Adam Shepard, author of One Year Lived, is in the spotlight as Wednesday's Guest. His book recounts the year he spent out in the world: seventeen countries, four
continents, and one haunting encounter with a savage bull. If you would like to see a picture of the mullet that Adam grew on the trip visit his website at www.OneYearLived.com
Adam is sharing an excerpt from his book about his time in the bull ring. So without furthur ado....
After a hiccup at the border, I had a feeling that Nicaragua was going to present a rousing experience.
Upon my arrival at Ometepe Island, the largest island on Central America’s largest lake, Jhonas, my trail guide, asked
me whether I’d like to ride on top of the bus instead of down below, and I
leapt right up there with him. I tore eighty córdobas out of my pocket, and the
guy in the orange hat up top with us swooped into a store. He reappeared a few
moments later balancing four beers in his arms, one for each of us riding
topside.
We hiked the volcano,
a grueling six hours indeed, and returned to the bottom to the rousing cheers
of eight hundred fans in the stands of a bullfight.
“I want to go in there,” I yelled to Jhonas
over the roar of the crowd. “Inside the ring.”
“No, you don’t.”
“Yes, I do.”
“No, you don’t.”
“Yes, I’m telling you,
I do.”
“No, I’m telling you,
you do not.” I could see the mirth slipping off his face as he realized I was
serious.
“I do.”
“You don’t.”
We were reliving Tom
Sawyer’s first encounter with a stranger in the street, the fledgling newcomer
to the neighborhood, as they childishly and eternally argued about who could
lick whom.
I started to ply him
with beers—a couple tall, two-liter bottles all to himself. I pumped him full
of chicken and rice and fries. I slipped him a handful of córdobas so he could
buy a ride home if the buses were no longer running. We brainstormed ideas for
a sombra.
“A towel?” he asked, leaning back in his chair. “A shirt? A blanket?”

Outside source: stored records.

-- ==== Sys2Proof/Laws/PerInstr.lean ====
section
/-! SUPPORT. Statements made for every instruction, one lemma per constructor: RoundTrip, that decoding the words of a
well-formed instruction in its class gives the instruction. Operations and events have no words, so none is well-formed. -/

namespace Sys2Proof.Laws.RoundTrip

/-- The class in whose map an instruction stands (R180 to R186); BRK stands in the map of every class (R179). -/
def InClass (cls : Nat) (i : Instr) : Prop :=
  match entryOf i with
  | some e => cls ≤ 6 ∧ (e.cls = cls ∨ e.cls = 7)
  | none => False

/-- Decoding the words of a well-formed instruction gives the instruction. -/
def Statement (i : Instr) : Prop := ∀ cls, InClass cls i → i.wf = true → decodeWords cls (encode i) = .ok i

theorem one_word {cls n : Nat} (op : BitVec 8) {mk : F1 → Instr} (f : F1) (hn : n ≠ 7) (hc : cls ≤ 6 ∧ (n = cls ∨ n = 7))
    (hb : op.getLsbD 7 = false) (hr : ∀ w, opOf w = op.toNat → readOne n w = some (mk (f1Of w))) (hw : (mk f).wf = true) :
    decodeWords cls [word0 op f.d f.a f.b] = .ok (mk f) := by
  obtain ⟨-, rfl | h⟩ := hc
  · exact trip_one op f hb hr hw
  · exact absurd h hn

theorem two_words {cls n : Nat} (op : BitVec 8) {mk : F2 → Instr} (f : F2) (hn : n ≠ 7) (hc : cls ≤ 6 ∧ (n = cls ∨ n = 7))
    (hb : op.getLsbD 7 = true) (hr : ∀ w v, opOf w = op.toNat → readTwo n w v = some (mk (f2Of w v))) (hw : (mk f).wf = true) :
    decodeWords cls [word0 op f.d f.a f.b, word1 f] = .ok (mk f) := by
  obtain ⟨-, rfl | h⟩ := hc
  · exact trip_two op f hb hr hw
  · exact absurd h hn

/-- The idle bytes of a word 0. -/
theorem idleD_word0 (op : BitVec 8) (a b : Opd) : idleD (word0 op .z a b) = true := by
  simp [idleD, word0, bytes_2]; rfl
theorem idleAB_word0 (op : BitVec 8) (d : Opd) : idleAB (word0 op d .z .z) = true := by
  have : (word0 op d .z .z).extractLsb' 0 16 = 0xF0F0#16 := by
    have h : word0 op d .z .z = op ++ d.byte ++ 0xF0F0#16 := by
      unfold word0; rw [BitVec.append_assoc (x₁ := op ++ d.byte)]; rfl
    rw [h]; exact imm16_word op d _
  simp [idleAB, this]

“Yeah, yeah,” I replied. These were good ideas, but where could we find
a red towel or shirt or blanket?
I spotted a red tablecloth at one of the tables behind me.

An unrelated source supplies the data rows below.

/-- UAL_STATION takes a number only while every slice is EMPTY. A routing entry keeps VALID only with ports of its
slice. SLC_AGE_LIMIT, SLC_LEND and SLC_QUANTUM store what the rules admit. A segment is stored but for a bound TDI,
and stays invalid with KIND 3 or when a device segment reaches outside its region. WLD_TCTX is stored while EN = 0.
KEY_TAGBASE and KEY_ROT act but for a bound TDI. REL_STAT clears OVF and LOST by a one, MET_PERIOD takes 100 to
60,000. A write of a whole register through a BAR does what the register does; elsewhere it does nothing. -/
def Obligations.DeviceRegisters : Prop :=
  (∀ (s : State) v, ((∀ e ∈ s.slices, e.2.st = .empty) → exec (.ualStationWrite v) s = .next { s with station := v.extractLsb' 0 10 }) ∧
    ((∃ e ∈ s.slices, e.2.st ≠ .empty) → exec (.ualStationWrite v) s = .next s)) ∧
  (∀ (s : State) c n v, c < 16 → n < 1024 → (s.slice c).node ≠ 0 → Answers (.routingEntryWrite c n v) s fun t =>
    let e := (t.slice c).routes.get 0 n
    e.extractLsb' 0 39 = v.extractLsb' 0 39 ∧ e.extractLsb' 40 5 = v.extractLsb' 40 5 ∧ e.extractLsb' 48 10 = v.extractLsb' 48 10 ∧
    ((∃ q < 32, v.getLsbD q = true ∧ q ∉ nodeQuads (s.slice c).node) ∨ v.extractLsb' 0 32 = 0 → e.getLsbD 63 = false) ∧
    ((∀ q < 32, v.getLsbD q = true → q ∈ nodeQuads (s.slice c).node) → v.extractLsb' 0 32 ≠ 0 → e.getLsbD 63 = v.getLsbD 63)) ∧
  (∀ (s : State) c v, c < 16 → exec (.slcAgeLimitWrite c v) s =
    .next ((s.modSlice c fun x => { x with ageLimit := v.toNat % 256 }).decide' c)) ∧
  (∀ (s : State) c v, c < 16 → exec (.slcQuantumWrite c v) s =
    .next (s.modSlice c fun x => { x with quantum := min 1000 (v.toNat % 65536) })) ∧
  (∀ (s : State) c v, c < 16 → Answers (.slcLendWrite c v) s fun t => ∃ u : State, t = u.checkAll ∧
    (u.slice c).lend = BitVec.ofNat 16 (bitSet ((List.range 16).filter fun k => bit v.toNat k && k != c &&
      ((s.slice k).st == .ready || (s.slice k).st == .busy) && (s.slice k).owner == (s.slice c).owner))) ∧
  (∀ (s : State) w i v, 1 ≤ w → w ≤ 96 → i < 16 → s.tdiBound w = false → Answers (.segmentWrite w i v) s fun t =>
    let g := (t.world w).segments.get 0 i
    let x := s.world w
    let lo := (v.extractLsb' 64 32).toNat
    g.extractLsb' 0 106 = v.extractLsb' 0 106 ∧ g.extractLsb' 125 2 = v.extractLsb' 125 2 ∧
    (v.extractLsb' 125 2 = 3 → g.getLsbD 127 = false) ∧
    (v.extractLsb' 125 2 = 0 → lo < x.base * 16384 ∨ (x.base + x.size) * 16384 < lo + (v.extractLsb' 32 32).toNat → g.getLsbD 127 = false) ∧
    (v.extractLsb' 125 2 = 0 → x.base * 16384 ≤ lo → lo + (v.extractLsb' 32 32).toNat ≤ (x.base + x.size) * 16384 → g.getLsbD 127 = v.getLsbD 127) ∧
    (v.extractLsb' 125 2 = 1 ∨ v.extractLsb' 125 2 = 2 → g.getLsbD 127 = v.getLsbD 127)) ∧
  (∀ (s : State) w i v, s.tdiBound w = true → exec (.segmentWrite w i v) s = .next s ∧
    exec (.keyTagbaseWrite w (v.setWidth 64)) s = .next s ∧ exec (.keyRotStart w) s = .next s) ∧
  (∀ (s : State) w v, ((s.world w).en = true → exec (.wldTctxWrite w v) s = .next s) ∧
    ((s.world w).en = false → exec (.wldTctxWrite w v) s = .next (s.modWorld w fun x => { x with tctx := v &&& 0x0000FFFFFFFFFFC0 }))) ∧
  (∀ (s : State) w v, 1 ≤ w → w ≤ 96 → s.tdiBound w = false →
    ((s.world w).tracking = false ∨ v.getLsbD 0 = false →
      exec (.keyTagbaseWrite w v) s = .next (s.modWorld w fun x => { x with tagBase := v &&& 0x0000FFFFFFFF0001 })) ∧
    ((s.world w).tracking = true → v.getLsbD 0 = true → exec (.keyTagbaseWrite w v) s = .next s) ∧
    ((s.world w).st ≠ .free → exec (.keyRotStart w) s = .next (s.startRotation w 0).2)) ∧
  (∀ (s : State) v, (v.getLsbD 31 = true → exec (.relStatWrite v) s = .next { s with relOvf := false, relLost := 0 }) ∧
    (v.getLsbD 31 = false → exec (.relStatWrite v) s = .next s)) ∧
  (∀ (s : State) v, let p := (v.extractLsb' 0 17).toNat
    (100 ≤ p → p ≤ 60000 → exec (.metPeriodWrite v) s = .next { s with metPeriod := p }) ∧
    (p < 100 ∨ 60000 < p → exec (.metPeriodWrite v) s = .next s)) ∧
  (∀ (s : State) w v, (s.world w).st ≠ .free → ∀ u, s.wpaWrite w (State.contextAddr (s.world w) + 0x1C) (leBytes 4 v.toNat) = some u →
    exec (.fqHeadWrite w v) s = .next (u.flushRecords w (u.waitingRecords w))) ∧
  (∀ (s : State) fn off r (v : BitVec 64), barReg fn off = some r → r.base = off → 1 ≤ r.bytes → r.bytes ≤ 8 → v.toNat < 256 ^ r.bytes →
    exec (.registerWrite fn off (8 * r.bytes) v) s = .next (s.regPut r.reg v.toNat)) ∧
  (∀ (s : State) fn off v, barReg fn off = none → exec (.registerWrite fn off 8 v) s = .next s)

/-- A firmware command with a bad image ends with BADCMD, ACTIVATE of MEMT or LINK too, of an image that is not staged
with NOSTAGE. STAGE copies host bytes into the inactive bank and checks signature and version; the management port
stages beside it and answers with the status. An activation makes the staged bank the active one, the activation
counter advances by one, and what was held runs first. A cold reset loads the images in their order, each from either
bank; one that fails in both, or a link below its rate or width, is reported and ends nothing; else a bring-up starts
with the counter 0, and the configuration space answers Retry until it ends. Counters are committed by COUNTER_COMMIT
and POWER_DOWN, and what was not committed is lost with the power. -/
def Obligations.Firmware : Prop :=
  (∀ p ∈ [(1, Instr.stage), (2, .activate), (3, .discard)], ∀ (s : State) cmd, fwOp cmd = p.1 → cmd.getLsbD 0 = true →
    (s.fw ≠ none → exec (p.2 cmd) s = .next s) ∧
    (s.fw = none → (fwImage cmd = 0 ∨ 5 < fwImage cmd) →
      exec (p.2 cmd) s = .next ({ s with fwaCmd := cmd &&& 0xFF0000F1 }.endFw 2 s.clock))) ∧
  (∀ (s : State) cmd, cmd.getLsbD 0 = true → s.fw = none → 1 ≤ fwImage cmd → fwImage cmd ≤ 5 →
    (fwOp cmd = 1 → State.stageable s.fwaAddr.toNat s.fwaSize.toNat = true → exec (.stage cmd) s = .next { s with
      fwaCmd := cmd &&& 0xFF0000F1, fw := some ⟨1, fwImage cmd, s.clock, s.fwaAddr.toNat, s.fwaSize.toNat, 0⟩ }) ∧
    (fwOp cmd = 1 → State.stageable s.fwaAddr.toNat s.fwaSize.toNat = false →
      exec (.stage cmd) s = .next ({ s with fwaCmd := cmd &&& 0xFF0000F1 }.endFw 2 s.clock)) ∧
    (fwOp cmd = 2 → (fwImage cmd = 2 ∨ fwImage cmd = 3) → exec (.activate cmd) s = .next ({ s with fwaCmd := cmd &&& 0xFF0000F1 }.endFw 2 s.clock)) ∧
    (fwOp cmd = 2 → fwImage cmd ≠ 2 → fwImage cmd ≠ 3 → (s.staged.map (·.1)) ≠ some (fwImage cmd) →
      exec (.activate cmd) s = .next ({ s with fwaCmd := cmd &&& 0xFF0000F1 }.endFw 5 s.clock)) ∧
    (∀ b, fwOp cmd = 2 → fwImage cmd ≠ 2 → fwImage cmd ≠ 3 → s.staged = some (fwImage cmd, b) →
      exec (.activate cmd) s = .next { s with fwaCmd := cmd &&& 0xFF0000F1, fw := some ⟨2, fwImage cmd, s.clock, 0, 0, b⟩ }) ∧
    (fwOp cmd = 3 → Answers (.discard cmd) s fun t => t.staged = none ∧ t.fwaStatus = 0 ∧ t.fwaCmd.getLsbD 0 = false)) ∧
  (∀ (s : State) status start, (s.endFw status start).fw = none ∧ (s.endFw status start).fwaStatus = status ∧
    (s.endFw status start).fwaElapsed = min 0xFFFFFF ((s.clock - start) / 1000) ∧ (s.endFw status start).fwaCmd = s.fwaCmd &&& ~~~1#32) ∧
  (∀ (s : State) (f : FwCommand) body, s.hostRead 0 f.addr f.size = some body →
    let bank := 1 - s.bootBank.get 0 f.image
    let status := if Config.imageSigned f.image body = false then 3 else if Config.imageVersion f.image body < s.fuses.get 0 f.image then 4 else 0
    ∃ u : State, s.stageCopy f = (status, u) ∧
      u.banks = s.banks.insert (2 * f.image + bank) ⟨some body, Config.imageSigned f.image body, Config.imageVersion f.image body⟩ ∧
      (status = 0 → u.staged = some (f.image, bank)) ∧ (status ≠ 0 → s.staged ≠ some (f.image, bank) → u.staged = s.staged)) ∧
  (∀ (s : State) f, s.fw = some f → f.op = 1 → exec (.stageDone false) s = .next ((s.stageCopy f).2.endFw (s.stageCopy f).1 f.start)) ∧
  (∀ (s : State) f, s.portFw = some f → exec (.stageDone true) s = .next
    ({ (s.stageCopy f).2 with portFw := none }.send (.reply 0 [BitVec.ofNat 8 (s.stageCopy f).1]))) ∧
  (∀ (s : State) f, s.fw = some f → f.op = 2 → Answers .activationDone s fun t => ∃ u : State,
    t = u.releaseHeldOps.emitAll ∧ u.activations = s.activations + 1 ∧ u.fw = none ∧ u.fwaStatus = 0 ∧
    (s.staged = some (f.image, f.bank) → u.staged = none) ∧ u.bootBank = s.bootBank.put 0 f.image f.bank ∧
    u.builds = s.builds.insert f.image (((s.banks.get {} (2 * f.image + f.bank)).body).getD (Config.factoryImage f.image)) ∧ u.held = s.held) ∧
  (∀ (s : State), s.activating = false → s.releaseHeldOps = { s with agenda := s.held.map Move.event ++ s.agenda, held := [] }) ∧
  (∀ (s : State), s.activating = true → s.releaseHeldOps = s) ∧
  (∀ (s : State) image addr size, s.portFw = none → image ≠ 0 → image.toNat ≤ 5 → State.stageable addr.toNat size.toNat = true →
    exec (.firmwareStaging image addr size) s = .next { s with portFw := some ⟨1, image.toNat, s.clock, addr.toNat, size.toNat, 0⟩ }) ∧
  (∀ (s : State) image addr size, s.portFw = none → (image = 0 ∨ 5 < image.toNat ∨ State.stageable addr.toNat size.toNat = false) →
    exec (.firmwareStaging image addr size) s = .next (s.send (.reply 0 [2#8]))) ∧
  (∀ (s : State) rate width, 32 ≤ rate → 8 ≤ width → (∀ i < 5, ∃ b, s.bootOf (i + 1) = .ok b) → Answers (.coldReset ⟨rate, width⟩) s fun t =>
    t.up = false ∧ t.link.up = true ∧ t.upAt = some (t.clock + 900000000) ∧ t.activations = 0 ∧ t.frozen = none ∧
    t.slices = [] ∧ t.hbm = [] ∧ t.teams = [] ∧ t.clock = s.clockCommitted + 600000000000 ∧ t.host = s.host ∧
    t.life.get 0 0x330 = min 0xFFFFFFFF (s.life.get 0 0x330 + 1)) ∧
  (∀ (s : State) rate width, (rate < 32 ∨ width < 8) → (∀ i < 5, ∃ b, s.bootOf (i + 1) = .ok b) → Answers (.coldReset ⟨rate, width⟩) s fun t =>
    t.up = false ∧ t.upAt = none ∧ t.link.up = false ∧ t.out.getLast? = some (.linkDown rate width)) ∧
  (∀ (s : State) rate width i c, i < 5 → (∀ j < i, ∃ b, s.bootOf (j + 1) = .ok b) → s.bootOf (i + 1) = .error c →
    Answers (.coldReset ⟨rate, width⟩) s fun t =>
      t.up = false ∧ t.upAt = none ∧ t.bootFailed = i + 1 ∧ t.bootCause = c ∧ t.out.getLast? = some (.bootFailed (i + 1) c)) ∧
  (∀ (s : State) fn off, (s.bootFailed ≠ 0 ∨ s.link.up = false) → exec (.configurationRequest ⟨fn, off⟩) s = .next s) ∧
  (∀ (s : State) fn off, s.bootFailed = 0 → s.link.up = true →
    (s.up = false → s.upAt ≠ none → exec (.configurationRequest ⟨fn, off⟩) s = .next (s.send .configRetry)) ∧
    (s.up = true → fn ≤ 96 → exec (.configurationRequest ⟨fn, off⟩) s = .next (s.answer (leBytes 4 (configWord fn off))))) ∧
  configWord 0 0 = 0x96001D9C ∧ (∀ fn, fn ≠ 0 → configWord fn 0 = 0x96011D9C) ∧
  (∀ (s : State), Answers .counterCommit s fun t => t.lifePending = [] ∧ t.clockCommitted = s.clock ∧
    t.life = s.lifePending.foldl (fun m e => m.put 0 e.1 (min 0xFFFFFFFF (m.get 0 e.1 + e.2))) s.life) ∧
  (∀ (s : State), exec .powerDown s = .next { s.commitCounters with up := false, upAt := none }) ∧
  (∀ (s : State), exec .powerLoss s = .next { s with lifePending := [], up := false, upAt := none }) ∧
  (∀ (s : State) v w, fwOp v = 0 ∨ 3 < fwOp v → v.getLsbD 0 = true → s.fw = none →
    exec (.badcmd 1 w v) s = .next ({ s with fwaCmd := v &&& 0xFF0000F1 }.endFw 2 s.clock)) ∧
  (∀ (s : State) v w, cmdOp v = 0 ∨ 9 < cmdOp v → v.getLsbD 0 = true → s.command = none → s.held.any isCommand = false → s.activating = false →
    Answers (.badcmd 0 w v) s fun t => (t.command.map fun c => (c.op, c.ended)) = some (0, some 2) ∧ Instr.commandDone ∈ t.due) ∧
  (∀ (s : State) v w, 1 ≤ w → w ≤ 96 → cmdOp v = 0 ∨ 5 < cmdOp v → v.getLsbD 0 = true → s.command = none → s.held.any isCommand = false →
    s.activating = false → Answers (.badcmd 2 w v) s fun t =>
      (t.command.map fun c => (c.op, c.world, c.ended)) = some (0x80, w, some 2) ∧ Instr.migrationCommandDone w ∈ t.due)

“One question,” I muttered in Spanish to the lady running the
restaurant. “I would like to buy that red tablecloth. How much is it?” Whatever
number came out of her mouth next was soon going to be hers. Expenses mustn’t
be spared for once-in-a-lifetime experiences. She could have named my watch and
my left shoe as her price, and I would have pretended to think about it two
seconds before handing them over.
“Veinte,” she said. “Veinte córdobas.”
I paid her and tipped her. I made Jhonas fat and happy for ten dollars,
and for less than a dollar, I’d secured my red sombra.
Moments later, there I stood as a bull readied to clear his way through
the ring. It was a lot. Tension and excitement boiled in my stomach. My head
started to vibrate. I gripped my red sombra with shaking fingers.
I started to back up
against the wooden bleachers.
Subconsciously, I expected Jhonas to take the sombra, now in his hand,
and go first, inspiring me out there. But Jhonas was no hero himself and hung
back with me. I watched the brave—or foolish—men dance out in front of various
bulls while I cowered in the corner. And I hated that I couldn’t bring myself
to step away from the edge—that I was once again too afraid to step up to the
challenge.
By the time the fifth bull burst out and into the ring, I’d had enough
of the waiting. Enough of the torment I’d inflicted upon myself.
“Screw it,” I said. “Dame
la sombra.”
I snatched the scarlet
tablecloth out of Jhonas’s hands and stalked out to the center of the ring. Take
action or go take a nap.
I can’t properly explain the feeling. I was a trembling wreck. This was
scary. To say that I’ve never been struck with so much fear in my life grossly
understates the terror of the moment. A thousand things could go wrong, and in
that first moment, as I stood six feet from the fuming nostrils of that bull, I
was convinced that each one of them would. My heart raced, blood pumped
furiously through each vein and vessel in my body. My breathing came ragged and
short, but I was somehow able to steady my feet and hands.
I remembered that I didn’t know my way around with a bull. These guys
see bulls every day, I thought. My naïveté led me into the ring, but I wasn’t
sure what to count on to get me out.
A man in a white tank top in the first row to the right shot both of
his arms in the air in violent thrusts, screaming.
My nerves remained
tense, muscles coiling painfully in my calves and thighs, readying me for what
lay ahead.
Have you ever had the urge to get into an arena with a bull? What is the wildest thing you have ever done?